Zhou Xuexue, Zeng Liang, Huang Zhe, Ruan Zhaohui, Yan Huan, Zou Chun, Xu Shidong, Zhang Yongchang
Medical College, Jishou University, Jishou, China.
Department of Medical Oncology, Lung Cancer and Gastrointestinal Unit, Hunan Cancer Hospital/the Affiliated Cancer Hospital of Xiangya School of Medicine, Central South University, Changsha, China.
Cancer Med. 2025 May;14(9):e70921. doi: 10.1002/cam4.70921.

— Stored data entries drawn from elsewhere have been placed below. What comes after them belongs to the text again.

/-- The three function sets of power-on, which no status read can gate, act on the view as R150 says. Any other
write with no status read that was not busy straight before it may reach a busy LCD, and the view becomes unknown
(R159, R182; which writes these are is the model's choice: log entry 8). -/
def Obligations.UngatedWrites : Prop :=
  ∀ (s : State) (c d : Byte), s.lcd.gated = false →
    (∀ k, s.lcd.view = .known k → s.lcd.powerOn = true → s.lcd.fsets < 3 →
      ∃ l, exec .fset8 s = .next { s with lcdIn := none, lcd := l } ∧
        l.view = .known { k with fmt := .eightBit }) ∧
    (c ≠ 0x30 ∨ s.lcd.powerOn = false ∨ 3 ≤ s.lcd.fsets →
      ∃ l, exec (.lcdWrcmd c) s = .next { s with lcdIn := none, lcd := l } ∧ l.view = .unknown) ∧
    (∃ l, exec (.lcdWrdata d) s = .next { s with lcdIn := none, lcd := l } ∧ l.view = .unknown)

/-- A command write of a byte that is none of the six leaves an unknown view (R159). -/
def Obligations.OtherCommandByteMakesViewUnknown : Prop :=
  ∀ (s : State) (c : Byte), c ∉ [0x30, 0x38, 0x06, 0x01, 0x0F, 0xC0] →
    ∃ l, exec (.lcdWrcmd c) s = .next { s with lcdIn := none, lcd := l } ∧ l.view = .unknown

/-- A gated data write after a complete INIT: where the entry mode is set and the line has room it fills the cell and
the cursor advances; outside that the view becomes unknown (R156). Before a complete INIT it leaves the view unknown
(R159, U10). How the model tells a gated write and a complete INIT is its own choice (log entry 8). -/
def Obligations.DataWritePlacesCharacter : Prop :=
  ∀ (s : State) (k : Screen) (d : Byte), s.lcd.view = .known k → s.lcd.gated = true →
    ∃ l, exec (.lcdWrdata d) s = .next { s with lcdIn := none, lcd := l } ∧
      (s.lcd.initDone = true →
        (∀ c, k.entry = .incrementNoShift → k.cur = some (.one, c) → c < s.cfg.lcdCols →
          l.view = .known { k with line1 := k.line1.set c (.byte d), cur := some (.one, c + 1) }) ∧
        (∀ c, k.entry = .incrementNoShift → k.cur = some (.two, c) → c < s.cfg.lcdCols →
          l.view = .known { k with line2 := k.line2.set c (.byte d), cur := some (.two, c + 1) }) ∧
        (k.entry = .unset ∨ k.cur = none ∨ (∃ x c, k.cur = some (x, c) ∧ s.cfg.lcdCols ≤ c) →
          l.view = .unknown)) ∧
      (s.lcd.initDone = false → l.view = .unknown)

/-- A status read changes nothing of the view and nothing of the block (R157). -/
def Obligations.StatusReadLeavesView : Prop :=
  ∀ (s : State) (b : Byte),
    ∃ l, exec (.lcdRdstat b) s = .next { s with lcdIn := none, lcd := l } ∧ l.view = s.lcd.view

/-- An unknown view stays unknown through any transactions without a `WRCMD(0x01)`, unless they take up an INIT just
before its last write, and through a `WRCMD(0x01)` while no INIT has been complete. Two things end it: a gated
`WRCMD(0x01)` after a complete INIT, which leaves both lines blank, the cursor at the start of line 1 and INIT's entry
mode (R153, R159; the entry mode is deduced from R158, and the other settings are free), and the last write of a
complete INIT, which leaves the view R158 gives (R158, U10). What tells the agent of a gated write and of an INIT is the
model's choice (log entries 8 and 9). -/
def Obligations.UnknownViewStaysUnknown : Prop :=
  ∀ (cols : Nat) (ts : List Txn) (l : Lcd), l.view = .unknown →
    ((∀ c, Txn.wrcmd c ∈ ts → c ≠ 0x01) → l.initAt ≠ 6 → (l.takeAll cols ts).view = .unknown) ∧
    (l.initDone = false → (l.take cols (.wrcmd 0x01)).view = .unknown) ∧
    (l.initDone = true → l.gated = true →
      ∃ k, (l.take cols (.wrcmd 0x01)).view = .known k ∧ k.line1 = List.replicate cols .blank ∧
        k.line2 = List.replicate cols .blank ∧ k.cur = some (.one, 0) ∧ k.entry = .incrementNoShift) ∧
    (l.initAt = 6 → l.gated = true →
      (l.take cols (.wrcmd 0x0F)).view = .known
        { fmt := .eightBitTwoLine5x7, entry := .incrementNoShift, on := true, cursorOn := true, blink := true
          line1 := List.replicate cols .blank, line2 := List.replicate cols .blank, cur := some (.one, 0) })

/-- The view after the transactions of a complete INIT on a live LCD, whatever came before them: from power-on, after
another INIT, from an unknown view (R158). The agent has then noted that an INIT has been complete. That the view of R158
holds after an unknown view too is the model's deduction (log entry 9), and how it tells an INIT its choice (log
entry 8). -/
def Obligations.InitConfiguresView : Prop :=
  ∀ (cols : Nat) (l : Lcd) (r1 r2 r3 r4 : Read), r1.Live → r2.Live → r3.Live → r4.Live →
    (l.takeAll cols (initTxns r1 r2 r3 r4)).initDone = true ∧
    (l.takeAll cols (initTxns r1 r2 r3 r4)).view = .known
      { fmt := .eightBitTwoLine5x7, entry := .incrementNoShift, on := true, cursorOn := true, blink := true
        line1 := List.replicate cols .blank, line2 := List.replicate cols .blank, cur := some (.one, 0) }

/-- The view after the transactions of a complete RNDR, once an INIT has been complete: from a known view with INIT's
entry mode the label and the four packet bytes on line 1, every other cell blank, the cursor at the start of line 2
(R158); and the same cells and cursor from an unknown view (R158, R159; the entry mode there is the model's deduction,
log entry 9). How the model tells a gated write and a complete INIT is its choice (log entry 8). -/
def Obligations.RndrShowsCommandScreen : Prop :=
  ∀ (cols : Nat) (l : Lcd) (p : Packet) (r0 : Read) (rl : List Read) (q0 q1 q2 q3 r1 : Read),
    12 ≤ cols → l.initDone = true → rl.length = 8 → (∀ r ∈ r0 :: rl ++ [q0, q1, q2, q3, r1], r.Live) →
    (∀ k, l.view = .known k → k.entry = .incrementNoShift →
      (l.takeAll cols (rndrTxns p r0 rl q0 q1 q2 q3 r1)).view = .known
        { k with
          line1 := (label ++ [p.p0, p.p1, p.p2, p.p3]).map .byte ++ List.replicate (cols - 12) .blank
          line2 := List.replicate cols .blank
          cur := some (.two, 0) }) ∧
    (l.view = .unknown →
      ∃ k, (l.takeAll cols (rndrTxns p r0 rl q0 q1 q2 q3 r1)).view = .known k ∧
        k.line1 = (label ++ [p.p0, p.p1, p.p2, p.p3]).map .byte ++ List.replicate (cols - 12) .blank ∧
        k.line2 = List.replicate cols .blank ∧ k.cur = some (.two, 0))

/-- The transaction trace of INIT in the form with delays, from lines with `E = 0` (R116, R120). -/
def Obligations.InitTransactionTrace : Prop :=
  ∀ (l : Lines) (c : Config) (r1 r2 r3 r4 : Read), l.e = false →
    transactions true l (initEvents c r1 r2 r3 r4) =
      c.tInit0.toList.map .delay ++ [.wrcmd 0x30, .delay c.tInit1, .wrcmd 0x30, .delay c.tInit2, .wrcmd 0x30] ++
      c.tInit3.toList.map .delay ++ cmdTxns r1 0x38 ++ cmdTxns r2 0x06 ++ cmdTxns r3 0x01 ++ cmdTxns r4 0x0F

/-- The transaction trace of RNDR: fourteen writes, each after its status reads (R116, R123). -/
def Obligations.RndrTransactionTrace : Prop :=
  ∀ (l : Lines) (tp : Nat) (p : Packet) (r0 : Read) (rl : List Read) (q0 q1 q2 q3 r1 : Read),
    l.e = false → rl.length = 8 →
    transactions false l (rndrEvents tp p r0 rl q0 q1 q2 q3 r1) =
      cmdTxns r0 0x01 ++ textTxns rl [0x43, 0x6F, 0x6D, 0x6D, 0x61, 0x6E, 0x64, 0x3A] ++
      datTxns q0 p.p0 ++ datTxns q1 p.p1 ++ datTxns q2 p.p2 ++ datTxns q3 p.p3 ++ cmdTxns r1 0xC0

/-! ## Frames: what a step of an instruction leaves unchanged

That a transaction waits in `lcdIn` for a step of the LCD agent is the model's choice (log entry 7). -/

/-- RDYW, CMDI, CMD and DAT: outside the fields listed for each nothing changes; in particular neither the
packet nor `RXIDX` nor `READY`. CMDI does not write `DIR`, RDYW does not write `DBO`. A return may start
the caller's next call, which loads `V`, `I` or `N` (R111 to R114, R31). -/
def Obligations.PrimitivesFrame : Prop :=
  ∀ (s t : State) (b : Byte), s.Inv →
    (exec .rdyw s = .next t → t =
      { s with dir := t.dir, rs := t.rs, rw := t.rw, e := t.e, stat := t.stat, seq := t.seq,
               samples := t.samples, trace := t.trace, lcdIn := t.lcdIn }) ∧
    (exec (.cmdi b) s = .next t → t =
      { s with rs := t.rs, rw := t.rw, e := t.e, dbo := t.dbo, v := t.v, seq := t.seq,
               trace := t.trace, lcdIn := t.lcdIn }) ∧
    (exec (.cmd b) s = .next t → t =
      { s with rs := t.rs, rw := t.rw, e := t.e, dbo := t.dbo, v := t.v, i := t.i, seq := t.seq,
               trace := t.trace, lcdIn := t.lcdIn }) ∧
    (exec (.dat b) s = .next t → t =
      { s with rs := t.rs, rw := t.rw, e := t.e, dbo := t.dbo, v := t.v, i := t.i, n := t.n, seq := t.seq,
               trace := t.trace, lcdIn := t.lcdIn })

/-- INIT, WINT and RNDR: their own steps touch no line, no flag and no packet byte (R120, R122, R123). -/
def Obligations.CompositesFrame : Prop :=
  ∀ (s t : State) (n : Nat), s.Inv →
    (exec .init s = .next t → t = { s with v := t.v, seq := t.seq, trace := t.trace }) ∧
    (exec (.wint n) s = .next t → t = { s with n := t.n, v := t.v, seq := t.seq, trace := t.trace }) ∧
    (exec .rndr s = .next t → t = { s with v := t.v, seq := t.seq, trace := t.trace })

The seminal identification of epidermal growth factor receptor (EGFR) mutations as pivotal oncogenic drivers in non-small cell lung cancer (NSCLC) has catalyzed the evolution of biomarker-guided therapeutic paradigms for advanced disease. Currently, third-generation EGFR tyrosine kinase inhibitors (EGFR-TKI) have revolutionized first-line treatment for advanced EGFR-mutated NSCLC, yet acquired resistance remains an inevitable and formidable clinical challenge. This review systematically summarizes molecular mechanisms underlying treatment resistance, with a focus on clinical challenges associated with central nervous system (CNS) metastases. Therapeutic resistance mechanisms are categorized into EGFR-dependent (on-target) pathways, typified by acquired kinase domain mutations (e.g., C797S), and EGFR-independent (off-target) pathways, involving compensatory activation of parallel signaling effectors (e.g., MET amplification, HER2 activation) or phenotypic transformation. We further evaluated contemporary diagnostic modalities for identifying resistance drivers and appraised emerging therapeutic strategies, including fourth-generation EGFR-TKI, various combination therapies, and antibody-drug conjugates (ADCs), and so forth, with emphasis on ongoing clinical trials that may transform the existing treatment paradigm. By synthesizing preclinical and clinical insights, this review aims to advance mechanistic understanding and propose therapeutic strategies to overcome acquired resistance to third-generation EGFR-TKI in first-line treatment.
表皮生长因子受体(EGFR)突变作为非小细胞肺癌(NSCLC)关键致癌驱动因素的开创性发现,推动了晚期疾病生物标志物指导治疗模式的发展。目前,第三代EGFR酪氨酸激酶抑制剂(EGFR-TKI)彻底改变了晚期EGFR突变NSCLC的一线治疗,但获得性耐药仍然是一个不可避免且严峻的临床挑战。本综述系统总结了治疗耐药的分子机制,重点关注与中枢神经系统(CNS)转移相关的临床挑战。治疗耐药机制分为EGFR依赖(靶向)途径,以获得性激酶结构域突变(如C797S)为代表,以及EGFR非依赖(非靶向)途径,涉及平行信号效应器的代偿性激活(如MET扩增、HER2激活)或表型转化。我们进一步评估了用于识别耐药驱动因素的当代诊断方法,并评估了新兴的治疗策略,包括第四代EGFR-TKI、各种联合疗法和抗体药物偶联物(ADC)等,重点关注可能改变现有治疗模式的正在进行的临床试验。通过综合临床前和临床见解,本综述旨在深化机制理解,并提出治疗策略以克服一线治疗中对第三代EGFR-TKI的获得性耐药。